First Year and Pre-Major Program Learning Goals
Your written work in this class will be focused on your own research interests as they relate to the following Learning Goals. Your main research project will choose any topic that engages all five of these FYPP Learning Goals (also available at http://www.uwb.edu/cusp/first-year-discovery/learninggoals ). The first three involve ways of communicating and learning; the last two engage social interaction. Some of the learning goals are apparent in any good research writing, but I think your task will be to find a topic that uses involves the last two goals in some way and finding research with both quantitative and qualitative evidence.
Communication is the process of written, oral, performative, and multimedia interaction that enables us to share ideas and practices. This goal includes the ability to
· communicate persuasively to different audiences with appropriate media.
· practice writing in its many genres across the curriculum.
· develop dialogical skills that include listening actively to alternative perspectives.
· understand relationships between knowledge, power, and communication.
Critical and Creative Inquiry joins reason and imagination to make, investigate, critique, and pursue meaning in the arts, humanities, and the social and natural sciences. It includes the ability to
· employ different ways of creating, interpreting, and transmitting new ideas, works, and knowledge in a responsible manner.
· make effective use of information across print, visual, electronic, and other media to seek, shape, and evaluate evidence.
· respond, both critically and creatively, to a variety of texts, questions, and problems in order to draw informed conclusions
· become more aware of personal and collective assumptions.
Quantitative and Qualitative Literacies are complementary ways to understand problems, issues, and questions.
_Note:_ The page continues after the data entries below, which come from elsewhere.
/-- R34, R130, R131, R137: where a committed bundle continues; `eret`, a taken transfer, goes to its frame's resume point (R146), and a
`yield`, one too, to the next bundle with no end matched (log entry 48). -/
def Facet.continueAt (f : Facet) (l : Latch) : Facet :=
  match l.target with
  | some (b, o) => { f with bank := b, pc := o }
  | none => if l.isLoop || l.yielded then { f with pc := l.pc + l.size } else if l.returned then f else f.endMatch (l.pc + l.size)

/-- What follows the commit of a bundle (R133, R134, R145, R146, R388). -/
def State.afterCommit (s : State) (c fn : Nat) (l : Latch) : State :=
  if l.halted then (s.modCore c fun k => k.landAll fn).endTask c fn
  else
    match l.after with
    | some t => s.takeTrap t
    | none =>
      if l.returned then s.returnFrom c fn
      else if l.parked then s.parkRequest c fn
      else if l.yielded then
        match s.nextReady c with
        | some n => s.select c n
        | none => s
      else s

/-- R142, R388: a `wrsys` takes effect after the bundle; TCTL.PARK parks. -/
def State.sysWrites (s : State) (l : Latch) : State × Latch :=
  match l.sysWrite with
  | none => (s, l)
  | some (ix, v) => if ix = 0x14 then (s, { l with parked := v.getLsbD 1 }) else (s.modMe fun f => f.writeSys ix v, l)

/-- R392: `eret` waits for the handler's results and accesses, those of its own bundle among them. -/
def State.returnHeld (s : State) (c fn : Nat) : Bool := (s.facet c fn).outstanding || !(s.openAccesses c fn 3).isEmpty

/-- R234, R448: a store of a facet to the frame at an address of another lode, the frame's own among them, has still to perform. -/
def State.frameStored (s : State) (c fn lode pa : Nat) : Bool :=
  s.accs.any fun a => a.core == c && a.facet == fn && a.launch == (s.facet c fn).launch
    && a.reaches.any fun p => p.1 == lode && decide (pa ≤ p.2 ∧ p.2 < pa + 4096)

/-- R392, R450: a read of a facet's frame on another lode has failed. -/
def State.frameFails (s : State) (c fn lode cause : Nat) : State :=
  (s.fabErr lode cause).modFacet c fn fun f => { f with framePorts := [], frameFailed := true }

/-- R392, R443, R448, R450: a return from a frame on another lode first reads its lines there, over ports; whether it goes on, with the
frame or without it, and the state then. -/
def State.returnGo (s : State) (c fn : Nat) : Bool × State :=
  let f := s.facet c fn
  match s.framePlace f with
  | some (.away lode pa) =>
    if f.frameFailed then (true, s)
    else if s.frameStored c fn lode pa then (false, s)
    else
      let ls := frameReadWords.map fun i => (lode, pa + 32 * i)
      match (linesLeft f.framePorts ls).findSome? fun l => (s.route l.1 l.2).cause with
      | some q => (true, s.frameFails c fn lode q)
      | none =>
        let go := s.linesGo f.framePorts ls
        let t := go.2.2.modFacet c fn fun f => { f with framePorts := go.1 }
        if !go.2.1 then (false, t)
        else
          let t := { t with freeCtr := s.freeCtr + 1 }
          (true, if Config.freeBool s.freeCtr 18 then t.frameFails c fn lode (if Config.freeBool s.freeCtr 17 then 1 else 2) else t)
  | _ => (true, s)

/-- R34, R39, R131, R137: the bundle in issue of a core's running facet has committed: the group index, the logical clock and the
next place. -/
def State.committed (s : State) (core : Nat) : State :=
  let fn := (s.core core).run
  let l := (s.facet core fn).latch
  let s := { s with cur := core }
  let s := s.modMe fun f =>
    { f with
      latch := {}
      replays := 0
      group := if l.gend then f.group + 1 else f.group
      clock := f.clock + 1 + l.idle }
  let s := (s.settle core fn).modMe fun f => f.continueAt l
  let s := (s.modHere fun k => { k with quantum := k.quantum + 1 }).countCore core 0x01 1
  s.countCore core 0x02 (1 + l.idle)

/-- BUNDLE_COMMIT (R379): the bundle in issue commits, then what its S slot asked for happens. -/
def execBundleCommit (core : Nat) (s : State) : Out :=
  .next (
    let fn := (s.core core).run
    let l := (s.facet core fn).latch
    if !(s.facet core fn).resident || !l.passed || (s.geode (geodeOf core)).frozen then s
    else if l.returned && s.returnHeld core fn then s
    else if l.returned && !(s.returnGo core fn).1 then (s.returnGo core fn).2
    else
      let s := if l.returned then (s.returnGo core fn).2 else s
      let x := (s.committed core).sysWrites l
      x.1.afterCommit core fn x.2)

/-! ## Replay and the watchdog -/

/-- R381: the replay limit parks the facet, with no frame (log entry 53). -/
def State.parkReplay (s : State) (c fn : Nat) : State :=
  let f := s.facet c fn
  let s := s.withdraw c fn
  if f.intrap then s.park c fn 0x23
  else (s.modFacet c fn fun f => { f.toReplay with frameOk := false, framePage := none }).park c fn 0x23

/-- TIMING_ERROR_REPLAY (R380, R381): a stage of the running bundle is executed again from its replay registers; the eighth
in a row cancels the bundle and parks the facet. -/
def execTimingErrorReplay (core : Nat) (s : State) : Out :=
  .next (
    if !s.canIssue core then s
    else
      let fn := (s.core core).run
      let s := (s.modFacet core fn fun f => { f with replays := f.replays + 1 }).countCore core 0x06 1
      if (s.facet core fn).replays < 8 then s else (s.modFacet core fn fun f => { f with replays := 0 }).parkReplay core fn)

/-! ## The host's requests to a facet -/

/-- PARKf of a core (R395). -/
abbrev aPark (c fn : Nat) : Nat := aCore c + 0x080 + 8 * fn

/-- RESUME (R395, R392): the effect of `eret` from the frame, on a parked facet whose frame was written; it waits for the
handler's results and accesses. -/
def execResume (core facet : Nat) (s : State) : Out :=
  .next (
    let f := s.facet core facet
    if !f.resident || !f.parked || !f.frameOk || (s.geode (geodeOf core)).frozen then s
    else if s.returnHeld core facet then s.modFacet core facet fun f => { f with resumeAsked := true }
    else
      let go := s.returnGo core facet
      let t := go.2.modFacet core facet fun f => { f with resumeAsked := !go.1 }
      if go.1 then t.returnFrom core facet else t)
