-- ==== Sys2Proof/Machine/Launch.lean ====
section
/-! DEFINITION. Queues, packets and launches: the hardware slots (13 R354 to R359), packets (R360 to R363), priority and tokens
(R364, R365), dispatch (R366 to R369, 16 R434, R435), completion (R370, R371) and kills (14 R408). -/

namespace Sys2Proof.Machine

/-! ## Slots -/

/-- A hardware slot. -/
def State.qslot (s : State) (k : Nat) : QSlot := s.slots.get k {}

/-- Changes a hardware slot. -/
def State.modSlot (s : State) (k : Nat) (f : QSlot → QSlot) : State := { s with slots := s.slots.upd k {} f }

/-- R354: registers of a queue header, by offset. -/
def QSlot.header (q : QSlot) (off : Nat) : Nat := q.qaddr.toNat + off

/-- R355: physical address of packet `ridx`. -/
def QSlot.packetPa (q : QSlot) : Nat := q.base + 64 * (q.ridx.toNat % 2 ^ q.log2)

/-- R331: an 8-byte word of memory that the scheduler reads; of a poisoned one no value is given (log entries 2 and 30). -/
def State.ownWord (s : State) (pa : Nat) : BitVec 64 := if s.poisoned pa then Config.freeWord s.freeCtr pa else BitVec.ofNat 64 (s.numAt pa 8)

/-- R330: the scheduler reads `n` bytes of memory: they meet the errors that stand there, and the values of poisoned words are drawn. -/
def State.readOwn (s : State) (pa n : Nat) : State := let t := s.meetRange pa n 40; { t with freeCtr := t.freeCtr + 1 }

/-- R372: a record of the slot's partition. -/
def State.slotPost (s : State) (k kind code idx : Nat) : State := s.heqPost (s.qslot k).part.toNat kind k code idx 0

/-- R355, R372: the queue's ERR is written, the slot enters STATE 3 unless it is unmapping, and one KIND 2 record is posted for
the packet concerned. -/
def State.slotErr (s : State) (k code idx : Nat) : State :=
  let q := s.qslot k
  let s := s.meetRange (q.header 0x18) 8 40
  let w := setBits (BitVec.ofNat 64 (s.numAt (q.header 0x18) 8)) 23 20 code
  let s := s.putOwnNum (q.header 0x18) 8 w.toNat
  let s := s.modSlot k fun q => { q with state := if q.state == 2 then 2 else 3, forceErr := false }
  s.slotPost k 2 code idx

/-- R355: a queue header or a ring outside local main memory. -/
def ringBad (qaddr base log2 : Nat) : Bool :=
  place qaddr != .main || log2 == 0 || decide (0x8000000000 < base + 64 * 2 ^ log2)

/-- MAP (R358): the slot takes the queue's header and registers its NOTIFY word; QCTL.ERR stands as it is (R354; log entry 57). -/
def execMap (slot : Nat) (s : State) : Out :=
  .next (
    let q := s.qslot slot
    if 64 ≤ slot || q.state != 0 then s
    else
      let s := s.readOwn (q.header 0) 32
      let rd (off : Nat) : BitVec 64 := s.ownWord (q.header off)
      let lg := wbits (rd 0x10) 3 0
      let base := 4096 * wbits (rd 0x10) 47 12
      let widx := (rd 0).truncate 32
      let ridx := (rd 8).truncate 32
      let s := s.modSlot slot fun q =>
        { q with state := 1, widx := widx, ridx := ridx, log2 := lg, base := base, pasid := (rd 0x18).truncate 20
                 cur := none, finished := false, forceErr := false }
      if ringBad q.qaddr.toNat base lg then s.slotErr slot 4 ridx.toNat
      else if 2 ^ lg < (widx - ridx).toNat then s.slotErr slot 3 ridx.toNat
      else s)

/-- UNMAP (R358): the slot starts no further packet. -/
def execUnmap (slot : Nat) (s : State) : Out :=
  .next (
    let q := s.qslot slot
    if q.state == 1 || q.state == 3 then s.modSlot slot fun q => { q with state := 2 } else s)

/-- UNMAP_COMPLETE (R358, R359): no packet is in progress and every NOTIFY write has been forwarded; an overrun noticed on one of them is
forgotten (R355; log entry 57). -/
def execUnmapComplete (slot : Nat) (s : State) : Out :=
  .next (
    let q := s.qslot slot
    if q.state != 2 || q.cur.isSome then s
    else
      let s := s.modSlot slot fun q => { q with state := 0, forceErr := false }
      let s := s.putOwnNum (q.header 8) 4 q.ridx.toNat
      s.slotPost slot 3 0 q.ridx.toNat)

/-! ## Packets -/

/-- STATUS bits (R360). -/
abbrev stRefused : BitVec 16 := 1
/-- Geode unavailable. -/
abbrev stUnavail : BitVec 16 := 2
/-- A task or the wait was killed. -/
abbrev stKilled : BitVec 16 := 8
/-- The packet broke R361 or R362. -/
abbrev stMalformed : BitVec 16 := 16

/-- R361, R362: a legal signal address. -/
def sigOk (a : BitVec 64) : Bool := wbits a 2 0 == 0 && wbits a 63 57 == 0

/-- R363, R446: a signal as it translates with the permission wanted; a device page gives none (log entry 39). -/
def State.signalAt (s : State) (pasid : BitVec 20) (a v : BitVec 64) (w : Bool) : Option Signal :=
  match s.walk pasid a.toNat with
  | .ok l =>
    if (if w then l.w else l.r) && !l.dev then
      some { remote := if (s.leafPa l a.toNat).isSome then none else some l.lode, pa := l.pa a.toNat, val := v, tol := l.tol, tpol := l.tpol }
    else none
  | .error _ => none

/-- A word of a packet. -/
def pw (ws : List (BitVec 64)) (k : Nat) : BitVec 64 := ws.getD k 0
These practices foster the ability to
· design quantitative and qualitative methods to approach problems and inform evidence-based responses.
· mobilize evidence across quantitative and qualitative skills, such as interpreting magnitudes, measurements, statistics, narratives, ethnographies, and maps.
· understand how different types of data are generated, their range of precision, validity, and limits.
· use symbolic representations- graphs, formulate, words, diagrams, maps, and equations- to identify, analyze, and communicate relationships among sets of information.
Ethics and Social Responsibility explores our connections with each other across cultures, languages, natural resources, and values by learning to
· articulate the relationships between local, national, and global events.
· understand how values are shaped and influence decisions.
· analyze the relationship between knowledge and ethics in specific contexts.
· create connections between individual and social identities.
Inclusive Practices focus on how best to deepen the richness of human experience – with its differences of race, gender, ability, religion, age, language, sexual orientation, and class – by developing capacities to
· identify our own and others’ ways of knowing- verbal, visual, kinetic, auditory- and make use of those different capacities.
· understand relationships between individuals, institutions, and authority.
· compare and contrast different cultural voices, traditions, and ways of interacting with the world.
· exchange ideas with different communities, both on campus and beyond.